Description of the task
Look below for the line that has "Operand forms -/". Set down the lines from there through the line that has "def R3.ofWord (w", exactly as written.

Dataset excerpts
/-- The values the spec gives for reset (10_state.md section 11). -/
def Obligations.ResetValues : Prop :=
  State.reset.init = false ∧ State.reset.ready = false ∧ State.reset.isValid = false ∧ State.reset.busy = false ∧
  State.reset.fault = none ∧ State.reset.CFGR.idleLevel = .L ∧ State.reset.CFGR.loopEnabled = false ∧
  State.reset.CFGR.carrierEnabled = false ∧ State.reset.CFGR.idleOutputEnabled = true ∧
  (∀ k, idleLine State.reset k = Config.lineBeforeConfigure k)

/-- The invariant holds at reset. -/
def Obligations.InvariantAtReset : Prop := Inv State.reset

/-- Every step from every state with the invariant keeps it (10_state.md section 12; the canonical buffer is the model's,
log 7, what has been emitted is the model's, log 4, and where the line history gets ticks is the model's, log 15). -/
def Obligations.StepKeepsInvariant : Prop :=
  ∀ s t : State, Inv s → step s = .next t → Inv t

/-- A transmission that ends with ok has put exactly the wave of its frame on the line, starting from a low tick, and leaves
the line idle low (41_pulse_encoder.md sections 5 and 6, 42_transport.md section 1). That the completion step itself appends
the whole wave is the model's choice (log 15). -/
def Obligations.SuccessPutsWaveOnLine : Prop :=
  ∀ s : State, Inv s → s.busy = true → s.env.next.move = .go → s.pos = s.IS.length →
    s.env.line.getLast? = some .L ∧
    ∃ t, step s = .next t ∧ t.env.line = s.env.line ++ wave s.IS ∧ t.env.line.getLast? = some .L ∧ t.busy = false ∧
      ∀ k, idleLine t k = .L

/-- Only the peripheral ends a transmission, and the events come in the order completion, response; before that no
response is delivered (42_transport.md section 2). That an ok comes only with every item taken is read from the rules on the
stepwise transmission (41_pulse_encoder.md section 6; log 3, DEDUCED). -/
def Obligations.OnlyCompletionEndsTransmission : Prop :=
  ∀ s t : State, s.busy = true → step s = .next t →
    (t.busy = true → t.env.events = s.env.events) ∧
    (t.busy = false → s.env.next.move ≠ .wait ∧
      ∃ a, (a = .error ↔ s.env.next.move = .fail) ∧ (a = .ok → s.IS.length ≤ s.pos) ∧
        t.env.events = s.env.events ++
          [.complete a, .response s.env.caller.instr ⟨if a = .ok then .ok else .errTransmit, 0⟩])

/-- The line is idle low after the first CFG (or BEGIN) that succeeds and stays so, a CFG that fails changes nothing of it,
and no step takes back a tick of the line history or an event (10_state.md section 10; that the idle line stays at any
level after a configure step whose install step fails is log 14). -/
def Obligations.LineHeldAndHistoryGrows : Prop :=
  (∀ (p c k : Byte) (s : State), s.accepting →
    ∃ t, exec (.cfg p c k) s = .next t ∧
      (bothOk s = true → ∀ n, idleLine t n = .L) ∧
      (bothOk s = false → t.env.line = s.env.line ∧ ∀ n, idleLine t n = idleLine s n)) ∧
  (∀ (m : Nat) (s : State), s.accepting → s.init = false → m ≤ Config.nmax →
    ∃ t, exec (.begin m) s = .next t ∧
      (bothOk s = true → ∀ n, idleLine t n = .L) ∧
      (bothOk s = false → t.env.line = s.env.line ∧ ∀ n, idleLine t n = idleLine s n)) ∧
  (∀ s t : State, step s = .next t → (s.env.lineHeld = true → t.env.lineHeld = true) ∧
    s.env.line <+: t.env.line ∧ s.env.events <+: t.env.events)
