theorem inv_storePixel (i : Int) (c : Color) : Inv (storePixel i c s) := by
  cases hin : inRange s.N i with
  | true =>
    rw [storePixel_of_inRange hin]
    exact { h with
      buffer_wf := writePixel_wf h.buffer_wf _ c
      buffer_within := writePixel_within h.buffer_within (pixelIndex_lt hin) c }
  | false => rw [storePixel_out hin]; exact h

variable (free : s.busy = false)

include free

theorem inv_raiseFault (r : FaultReason) : Inv (raiseFault r s) :=
  { h with busy_sound := elim_busy free }

/-- A new buffer meets the invariant: without one before, no frame is valid. -/
theorem inv_createBuffer {n : Nat} (fresh : s.init = false) (fits : n ≤ Config.nmax) : Inv (createBuffer n s) :=
  { h with
    count_le := fun _ => fits
    buffer_wf := Memory.wf_nil
    buffer_within := fun _ hx => absurd hx List.not_mem_nil
    frame_init := fun _ => rfl
    frame_shape := fun hvalid => absurd (fresh.symm.trans (h.frame_init hvalid)) (by decide)
    busy_pos := elim_busy free }

theorem inv_loadFrame (init : s.init = true) : Inv (loadFrame s) :=
  { h with
    frame_init := fun _ => init
    frame_shape := fun _ => length_pixels s ▸ frameShape_encodeFrame (pixels s)
    busy_valid := fun _ => rfl
    busy_emitted := elim_busy free }

/-- CFG's body sets `ready` only where it holds the line, and the hold ends in a low tick. -/
theorem inv_configureTransport (i : Instr) (p c k : Byte) : Inv (configureTransport i p c k s) := by
  have hspec := configureTransport_spec i p c k s
  have hfree := hspec.busy_eq.trans free
  exact {
    count_le := by rw [hspec.init_eq, hspec.N_eq]; exact h.count_le
    buffer_wf := by rw [hspec.PB_eq]; exact h.buffer_wf
    buffer_within := by rw [hspec.N_eq, hspec.PB_eq]; exact h.buffer_within
    frame_init := by rw [hspec.isValid_eq, hspec.init_eq]; exact h.frame_init
    frame_shape := by rw [hspec.isValid_eq, hspec.N_eq, hspec.IS_eq]; exact h.frame_shape
    busy_valid := elim_busy hfree
    busy_ready := elim_busy hfree
    busy_sound := elim_busy hfree
    busy_pos := elim_busy hfree
    busy_emitted := elim_busy hfree
    ready_held := fun hready => by rw [hspec.held_eq, hready, Bool.or_true]
    held_low := fun hheld => by
      rw [hspec.line_eq]
      cases hs : s.env.lineHeld with
      | true => rw [Bool.true_or, if_pos rfl, List.append_nil]; exact h.held_low hs
      | false =>
        rw [hspec.held_eq, hs, Bool.false_or] at hheld
        rw [hheld, if_neg (by decide)]
        exact getLast?_append_low (List.getLast?_concat) }

/-- TX's body starts from a valid frame and, configured, from a low line; unconfigured it discards the frame. -/
theorem inv_transmitFrame (sound : s.fault = none) (valid : s.isValid = true) (c : Caller) :
    Inv (transmitFrame c s) := by
  rcases transmitFrame_cases c s with ⟨ready, he⟩ | ⟨-, he⟩ <;> rw [he]
  · exact { h with
      busy_valid := fun _ => valid
      busy_ready := fun _ => ready
      busy_sound := fun _ => sound
      busy_pos := fun _ => Nat.zero_le _
      busy_emitted := fun _ => rfl
      held_low := fun hheld => getLast?_append_idle (h.held_low hheld) _ }
  · exact { h with
      frame_init := fun hvalid => absurd hvalid Bool.false_ne_true
      frame_shape := fun hvalid => absurd hvalid Bool.false_ne_true
      busy_valid := elim_busy free }

/-- Whatever an instruction does to an accepting block keeps the invariant. -/
theorem inv_of_effect (sound : s.fault = none) {t : State} (heffect : Effect s t) : Inv t := by
  cases heffect with
  | held => exact h
  | tookItem it busy => exact elim_busy free busy
  | faulted r => exact inv_raiseFault h free r
  | created n _ fresh fits => exact inv_respond (inv_createBuffer h free fresh fits) _ _ _
  | wrote cmd i c => exact inv_respond (inv_storePixel h i c) _ _ _
  | answered cmd d => exact inv_respond h _ _ _
  | encoded d _ init => exact inv_respond (inv_loadFrame h free init) _ _ _
  | configured cmd p c k => exact inv_configureTransport h free cmd p c k
  | begun n p c k _ fresh fits => exact inv_configureTransport (inv_createBuffer h free fresh fits) free _ p c k
  | sent c _ _ valid => exact inv_transmitFrame h free sound valid c
  | encodedSent c _ init =>
    exact inv_transmitFrame (s := loadFrame s) (inv_loadFrame h free init) free sound rfl c

end Free

/-! ## A frame in flight -/

section Flight

variable {s : State} (h : Inv s)

include h

theorem inv_redraw : Inv (redraw s) := { h with }

/-- A completion that leaves the line low keeps the invariant. -/
theorem inv_completeTransmission {a : Config.Answer}
    (hlow : (s.env.line ++ carried a s).getLast? = some .L) :
    Inv (completeTransmission a s) :=
  { h with
    frame_init := fun hvalid => absurd hvalid Bool.false_ne_true
    frame_shape := fun hvalid => absurd hvalid Bool.false_ne_true
    busy_valid := elim_busy rfl
    busy_ready := elim_busy rfl
    busy_sound := elim_busy rfl
    busy_pos := elim_busy rfl
    busy_emitted := elim_busy rfl
    held_low := fun _ => hlow }

variable (busy : s.busy = true)

include busy

/-- In a transmission the line is held, and it is low until the completion. -/
theorem line_low_of_busy : s.env.line.getLast? = some .L :=
  h.held_low (h.ready_held (h.busy_ready busy))

/-- When no item is left the whole frame has been handed over (R97). -/
theorem emitted_eq_IS (all : s.IS[s.pos]? = none) : s.env.emitted = s.IS := by
  rw [h.busy_emitted busy, List.take_of_length_le (List.getElem?_eq_none_iff.1 all)]

/-- After an ok the line carries the wave of the whole frame, which ends in the reset ticks. -/
theorem inv_complete_ok (all : s.IS[s.pos]? = none) : Inv (completeTransmission .ok s) := by
  refine inv_completeTransmission h (getLast?_append_low ?_)
  rw [carried, emitted_eq_IS h busy all]
  exact getLast?_wave_of_frameShape (h.frame_shape (h.busy_valid busy))

/-- The generator step takes the item at `pos`, so what has been emitted is again the frame up to `pos`. -/
theorem inv_emitItem {it : Item} (item : s.IS[s.pos]? = some it) : Inv (emitItem it s) :=
  { h with
    busy_pos := fun _ => by
      have hlt := (List.getElem?_eq_some_iff.1 item).1
      have hlen := (h.frame_shape (h.busy_valid busy)).length_eq
      rw [emitItem_pos, emitItem_N]
      omega
    busy_emitted := fun _ => by
      rw [emitItem_env_emitted, emitItem_IS, emitItem_pos, List.take_add_one, item, h.busy_emitted busy]
      rfl }

end Flight

/-! ## Every step -/

theorem inv_of_turn {s t : State} (h : Inv s) (sound : s.fault = none) (hturn : Turn s t) : Inv t := by
  cases hturn with
  | idle => exact h
  | performed w rest _ free port run =>
    exact inv_of_effect (inv_popWord h) free sound (exec_effect run).2
  | waited => exact inv_redraw h
  | failed busy =>
    exact inv_completeTransmission h (getLast?_append_returnLow (line_low_of_busy h busy) _)
  | ended busy _ all => exact inv_complete_ok h busy all
  | emitted it busy _ item => exact inv_emitItem h busy item

theorem inv_of_step {s t : State} (h : Inv s) (hstep : step s = .next t) : Inv t := by
  obtain ⟨sound, hturn⟩ := step_turn hstep
  exact inv_of_turn h sound hturn

/-- Settles O54: a free block performs an effect that keeps the invariant, and a busy one takes a turn of the peripheral
that does. -/
theorem stepKeepsInvariant : Obligations.StepKeepsInvariant := by
  unfold Obligations.StepKeepsInvariant
  exact fun _ _ => inv_of_step

/-- Settles O55: every item has been emitted, so the ticks added are the wave of the frame, and the line stays held. -/
theorem successPutsWaveOnLine : Obligations.SuccessPutsWaveOnLine := by
  unfold Obligations.SuccessPutsWaveOnLine
  intro s h busy hmove hpos
  have all : s.IS[s.pos]? = none := List.getElem?_eq_none hpos.ge
  have hheld : s.env.lineHeld = true := h.ready_held (h.busy_ready busy)
  refine ⟨line_low_of_busy h busy, _, step_of_go_end (h.busy_sound busy) busy hmove all, ?_, ?_, rfl, fun k => ?_⟩
  · rw [completeTransmission_env_line, carried, emitted_eq_IS h busy all]
  · exact (inv_complete_ok h busy all).held_low hheld
  · rw [idleLine, completeTransmission_env_lineHeld, if_pos hheld]

end Sys2Proof.Proofs
end

section
/-! PROOFS. Steps (10_state.md sections 2 and 10, 42_transport.md section 2): what no step takes back, what stands still
while a frame is in flight, and that the stepwise transmission carries the one-shot frame. -/

namespace Sys2Proof.Proofs

open Sys2Proof Sys2Proof.Machine Sys2Proof.Claims
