-- ==== Sys2Proof/Config.lean ====
section
/-! DEFINITION. What the spec leaves to the implementation or leaves open: constants without a body, of which nothing can be
proved, and the two numbers built from them. -/

namespace Sys2Proof.Config

/-- The free value of slot `slot` at draw number `draw`: every `UNSPEC_n` of the spec (spec/00_scope.md R12). Log 15. -/
opaque free (draw slot : Nat) : BitVec 64

/-- The rows of the CPUID table that `Params.cpuid` does not give, constant for a run (spec/93_implementation_defined.md U28).
Log 25. -/
opaque cpuidRow (idx : BitVec 64) : BitVec 64

/-- What selects `CAUSE_CHK` from its range. Log 24. -/
opaque causeChkChoice : Nat

/-- `CAUSE_CHK`, a code in 67..251 (spec/92_eei_decisions.md D28). Log 24. -/
def causeChk : BitVec 8 := BitVec.ofNat 8 (67 + causeChkChoice % 185)

/-! The results of floating-point arithmetic: functions of format, rounding mode and operands, and nothing more
(spec/46_floating_point.md R559, D40). Log 26. -/

/-- `fp_add_F(rm, a, b)`. -/
opaque fpAdd (w : Nat) (rm : BitVec 3) (a b : BitVec w) : BitVec w
/-- `fp_fma_F(rm, a, b, c)`. -/
opaque fpFma (w : Nat) (rm : BitVec 3) (a b c : BitVec w) : BitVec w
/-- `fp_sqrt_F(rm, a)`. -/
opaque fpSqrt (w : Nat) (rm : BitVec 3) (a : BitVec w) : BitVec w
/-- `fp_cos_F(rm, a)`. -/
opaque fpCos (w : Nat) (rm : BitVec 3) (a : BitVec w) : BitVec w

/-! The notions of the capability instructions that the spec uses without defining (spec/49_capability_system_modifiers.md
R781). Log 22. -/

/-- Whether a capability of an object type is sealed, beside the sentries (R803). -/
opaque sealedOtype (otype : BitVec 4) : Bool
/-- Whether a capability of an object type is a sentry. -/
opaque sentryOtype (otype : BitVec 4) : Bool
/-- The object type that a capability takes when it is sealed as a sentry, where it is that of a sentry. -/
opaque sentryChoice (c : BitVec 64) : BitVec 4
/-- Whether a capability is legally derivable. -/
opaque capDerivable (c : BitVec 64) : Bool
/-- The cause code of a capability exception: `CAUSE_CHK`, the one unassigned code that is raised (spec/
93_implementation_defined.md U39). Log 22. -/
def capCause : BitVec 8 := causeChk
/-- What selects `ccmpOverflowBit` from its range. -/
opaque ccmpOverflowChoice : Nat
/-- The bit of a CCmp result that is its overflow bit: any but those of EQ and LE, bits 0 and 3, which the result holds as well
(spec/49_capability_system_modifiers.md R814). Log 22. -/
def ccmpOverflowBit : Nat := if ccmpOverflowChoice % 62 < 2 then ccmpOverflowChoice % 62 + 1 else ccmpOverflowChoice % 62 + 2

/-- Whether the QIC sets a pending bit when a message arrives; otherwise it does when the interrupt is delivered
(spec/60_exceptions.md R947). Log 12. -/
opaque pendingOnReceipt : Bool

end Sys2Proof.Config
end

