-- ==== Sys2Proof/Decode.lean ====
section
/-! DEFINITION. The decoder, total on any 96 bits fetched at the instruction pointer (bits above the instruction's
own length are not read), and after it the encoder, both from spec/30_encoding.md and the format of each family.
A word that is no instruction is rejected by name: `unimplemented` where the spec raises cause 4 (R260 (a)),
`refused` where it refuses a form that has no row of its own. -/

namespace Sys2Proof

/-- Why a word is an unimplemented instruction (spec/30_encoding.md R222 step 5, R260 (a)). -/
inductive Reserved where
  /-- The root opcode is not drawn with this length code. -/
  | length
  /-- A blank function code of the group. -/
  | function
  /-- A blank precision of the load and store table (spec/47_load_store.md R633). -/
  | precision
  /-- Fixed bits of the format hold another value. -/
  | bits
deriving DecidableEq, Repr

/-- Why a word is refused although no row of the table stands for it. -/
inductive Unread where
  /-- The 24-bit store immediate, drawn without a size (spec/47_load_store.md R655). -/
  | sti24
  /-- IBcc or DBcc with a condition other than NE (spec/48_branch_flow.md R739, R741). -/
  | countingCondition
deriving DecidableEq, Repr

/-- What the decoder answers. -/
inductive Decoded where
  | instr (i : Instr)
  | unimplemented (why : Reserved)
  | refused (why : Unread)
deriving DecidableEq, Repr

/-! ## Bit fields -/

/-- The field of `k` bits of `w` whose lowest bit is `lo` (spec/00_scope.md R10). -/
def fld {n : Nat} (w : BitVec n) (lo k : Nat) : BitVec k := w.extractLsb' lo k

/-- A one-bit field. -/
def flag {n : Nat} (w : BitVec n) (lo : Nat) : Bool := fld w lo 1 == 1#1

/-- A field placed with its lowest bit at `lo`. -/
def place {k : Nat} (lo : Nat) (v : BitVec k) : BitVec 96 := v.setWidth 96 <<< lo

/-- The one bit of a flag. -/
def bit1 (b : Bool) : BitVec 1 := BitVec.ofBool b

/-! ## Sub-fields with a meaning -/

/-- The two bits of a precision (spec/30_encoding.md R224, R225). -/
def Prec.bits : Prec → BitVec 2
  | .byte => 0#2 | .wyde => 1#2 | .tetra => 2#2 | .octa => 3#2

/-- The precision of two bits. -/
def Prec.ofBits (b : BitVec 2) : Prec :=
  match b.toNat with
  | 0 => .byte | 1 => .wyde | 2 => .tetra | _ => .octa

/-- The length code of an RI instruction (spec/30_encoding.md R221, R225). -/
def Imm.ln : Imm → BitVec 2
  | .i23 _ => 1#2 | .i47 _ => 2#2 | .i71 _ => 3#2

/-- The immediate in its place, bits len*8-1..25. -/
def Imm.placed : Imm → BitVec 96
  | .i23 v => place 25 v | .i47 v => place 25 v | .i71 v => place 25 v

/-- The immediate of an RI instruction. -/
def Imm.ofWord (w : BitVec 96) : Imm :=
  match (fld w 0 2).toNat with
  | 2 => .i47 (fld w 25 47) | 3 => .i71 (fld w 25 71) | _ => .i23 (fld w 25 23)

/-- The length code of a load, store or indirect jump (spec/30_encoding.md R228). -/
def Disp.ln : Disp → BitVec 2
  | .d16 _ => 1#2 | .d40 _ => 2#2 | .d64 _ => 3#2

/-- The displacement in its place, bits len*8-1..32. -/
def Disp.placed : Disp → BitVec 96
  | .d16 v => place 32 v | .d40 v => place 32 v | .d64 v => place 32 v

/-- The displacement of a load, store or indirect jump. -/
def Disp.ofWord (w : BitVec 96) : Disp :=
  match (fld w 0 2).toNat with
  | 2 => .d40 (fld w 32 40) | 3 => .d64 (fld w 32 64) | _ => .d16 (fld w 32 16)

/-- The root opcode of a float format (spec/46_floating_point.md R552). -/
def FFmt.root : FFmt → BitVec 7
  | .half => 57#7 | .single => 58#7 | .double => 59#7

/-- The float format of a word with root opcode 57, 58 or 59: the opcode's two low bits tell them apart. -/
def FFmt.ofWord (w : BitVec 96) : FFmt :=
  match (fld w 2 2).toNat with
  | 1 => .half | 2 => .single | _ => .double

/-! ## Operand forms -/

/-- The operands of the register form (spec/30_encoding.md R223), read from a word. -/
def R3.ofWord (w : BitVec 96) : R3 :=
  { prec := .ofBits (fld w 2 2), op4 := fld w 37 4, nc := flag w 36, rc := fld w 30 6, nb := flag w 29, rb := fld w 23 6, na := flag w 22, ra := fld w 16 6, nt := flag w 15, rt := fld w 9 6 }

/-- The operands of the register form (spec/30_encoding.md R223), each in its place. -/
def R3.enc (f : R3) : BitVec 96 :=
  place 2 f.prec.bits ||| place 37 f.op4 ||| place 36 (bit1 f.nc) ||| place 30 f.rc ||| place 29 (bit1 f.nb) ||| place 23 f.rb ||| place 22 (bit1 f.na) ||| place 16 f.ra ||| place 15 (bit1 f.nt) ||| place 9 f.rt

/-- The operands of the one-operand form (spec/40_arithmetic.md R313), read from a word. -/
def R1.ofWord (w : BitVec 96) : R1 :=
  { prec := .ofBits (fld w 2 2), op4 := fld w 37 4, na := flag w 22, ra := fld w 16 6, nt := flag w 15, rt := fld w 9 6 }

/-- The operands of the one-operand form (spec/40_arithmetic.md R313), each in its place. -/
def R1.enc (f : R1) : BitVec 96 :=
  place 2 f.prec.bits ||| place 37 f.op4 ||| place 22 (bit1 f.na) ||| place 16 f.ra ||| place 15 (bit1 f.nt) ||| place 9 f.rt
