-- ==== Sys2Proof/Machine/Flags.lean ====
section
/-! DEFINITION. The result vectors of the compare instructions. Qupls2 has no flags register (spec/10_state.md R33): these
bit vectors are written to general registers and tested by branches. -/

namespace Sys2Proof.Machine

/-- A lane whose low eight bits are the given tests, test 0 lowest, and whose other bits are zero (spec/44_comparison.md
R441, D38). -/
def testBits {w : Nat} (t7 t6 t5 t4 t3 t2 t1 t0 : Bool) : BitVec w :=
  (bit1 t7 ++ bit1 t6 ++ bit1 t5 ++ bit1 t4 ++ bit1 t3 ++ bit1 t2 ++ bit1 t1 ++ bit1 t0 : BitVec 8).setWidth w

/-- Less than, signed or unsigned. -/
def lessThan {w : Nat} (signed : Bool) (a b : BitVec w) : Bool := if signed then a.slt b else a.ult b

/-- Less than or equal, signed or unsigned. -/
def lessEq {w : Nat} (signed : Bool) (a b : BitVec w) : Bool := if signed then a.sle b else a.ule b

/-- The compare vector of a lane: EQ NE LT LE GE GT BC BS from bit 0 (spec/44_comparison.md R441, R445). The bit tests of a bit
number outside the lane are free: bits 6 and 7 of `u`. -/
def cmpVector {w : Nat} (signed : Bool) (a b u : BitVec w) : BitVec w :=
  let inside := b.toNat < w
  testBits (if inside then a.getLsbD b.toNat else u.getLsbD 7) (if inside then !a.getLsbD b.toNat else u.getLsbD 6)
    (lessThan signed b a) (lessEq signed b a) (lessEq signed a b) (lessThan signed a b) (a != b) (a == b)

/-- The range vector of a lane: GEL GELE GL GLE and their complements (spec/44_comparison.md R442). -/
def rangeVector {w : Nat} (signed : Bool) (a b c : BitVec w) : BitVec w :=
  let gel := lessEq signed b a && lessThan signed a c
  let gele := lessEq signed b a && lessEq signed a c
  let gl := lessThan signed b a && lessThan signed a c
  let gle := lessThan signed b a && lessEq signed a c
  testBits (!gle) (!gl) (!gele) (!gel) gle gl gele gel

/-! ## Floating-point relations (spec/46_floating_point.md R551, R565) -/

/-- The bits of a float format. -/
def ffmtWidth : FFmt → Nat
  | .half => 16 | .single => 32 | .double => 64

/-- The fraction bits of a float format (R551). -/
def ffmtFrac : FFmt → Nat
  | .half => 10 | .single => 23 | .double => 52

/-- The exponent bits of a float format (R551). -/
def ffmtExp : FFmt → Nat
  | .half => 5 | .single => 8 | .double => 11

/-- The value as a number without its sign. -/
def fMagnitude (fmt : FFmt) (v : Word) : Nat := v.toNat % 2 ^ (ffmtWidth fmt - 1)

/-- The sign bit, bit F-1. -/
def fSign (fmt : FFmt) (v : Word) : Bool := v.getLsbD (ffmtWidth fmt - 1)

/-- The magnitude of infinity: the exponent all ones, the fraction zero. -/
def fInfMagnitude (fmt : FFmt) : Nat := (2 ^ ffmtExp fmt - 1) * 2 ^ ffmtFrac fmt

/-- A NaN: the exponent all ones, the fraction not zero. -/
def fIsNan (fmt : FFmt) (v : Word) : Bool := fInfMagnitude fmt < fMagnitude fmt v

/-- An infinity. -/
def fIsInf (fmt : FFmt) (v : Word) : Bool := fMagnitude fmt v == fInfMagnitude fmt

/-- The key by which ordered values compare: the magnitude with its sign, so that both zeros are equal. -/
def fKey (fmt : FFmt) (v : Word) : Int := if fSign fmt v then -(fMagnitude fmt v : Int) else fMagnitude fmt v

/-- Either operand is a NaN. -/
def fUnordered (fmt : FFmt) (a b : Word) : Bool := fIsNan fmt a || fIsNan fmt b

/-- Equal and ordered. -/
def fEq (fmt : FFmt) (a b : Word) : Bool := !fUnordered fmt a b && fKey fmt a == fKey fmt b

/-- Less than and ordered. -/
def fLt (fmt : FFmt) (a b : Word) : Bool := !fUnordered fmt a b && fKey fmt a < fKey fmt b

/-- The FCMP vector: EQ NE GT UGT GE UGE LT ULT LE ULE GL UGL ORD UN from bit 0 (spec/46_floating_point.md R565). With an
infinite operand the bits 2, 3, 4, 6 and 10, whose printed test names `inf`, are those of the free value `u`. -/
def fcmpVector (fmt : FFmt) (a b u : Word) : Word :=
  let un := fUnordered fmt a b
  let eq := fEq fmt a b
  let lt := fLt fmt a b
  let gt := fLt fmt b a
  let inf := fIsInf fmt a || fIsInf fmt b
  let open' (k : Nat) (t : Bool) : Bool := if inf then u.getLsbD k else t
  (bit1 un ++ bit1 (!un) ++ bit1 (un || !eq) ++ bit1 (open' 10 (!un && !eq)) ++
    bit1 (un || eq || lt) ++ bit1 (eq || lt) ++ bit1 (un || lt) ++ bit1 (open' 6 lt) ++
    bit1 (un || eq || gt) ++ bit1 (open' 4 (eq || gt)) ++ bit1 (open' 3 (un || gt)) ++ bit1 (open' 2 gt) ++
    bit1 (!eq) ++ bit1 eq : BitVec 14).setWidth 64

end Sys2Proof.Machine
end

Solution
/-! ## Operand forms -/

/-- The operands of the register form (spec/30_encoding.md R223), read from a word. -/
def R3.ofWord (w : BitVec 96) : R3 :=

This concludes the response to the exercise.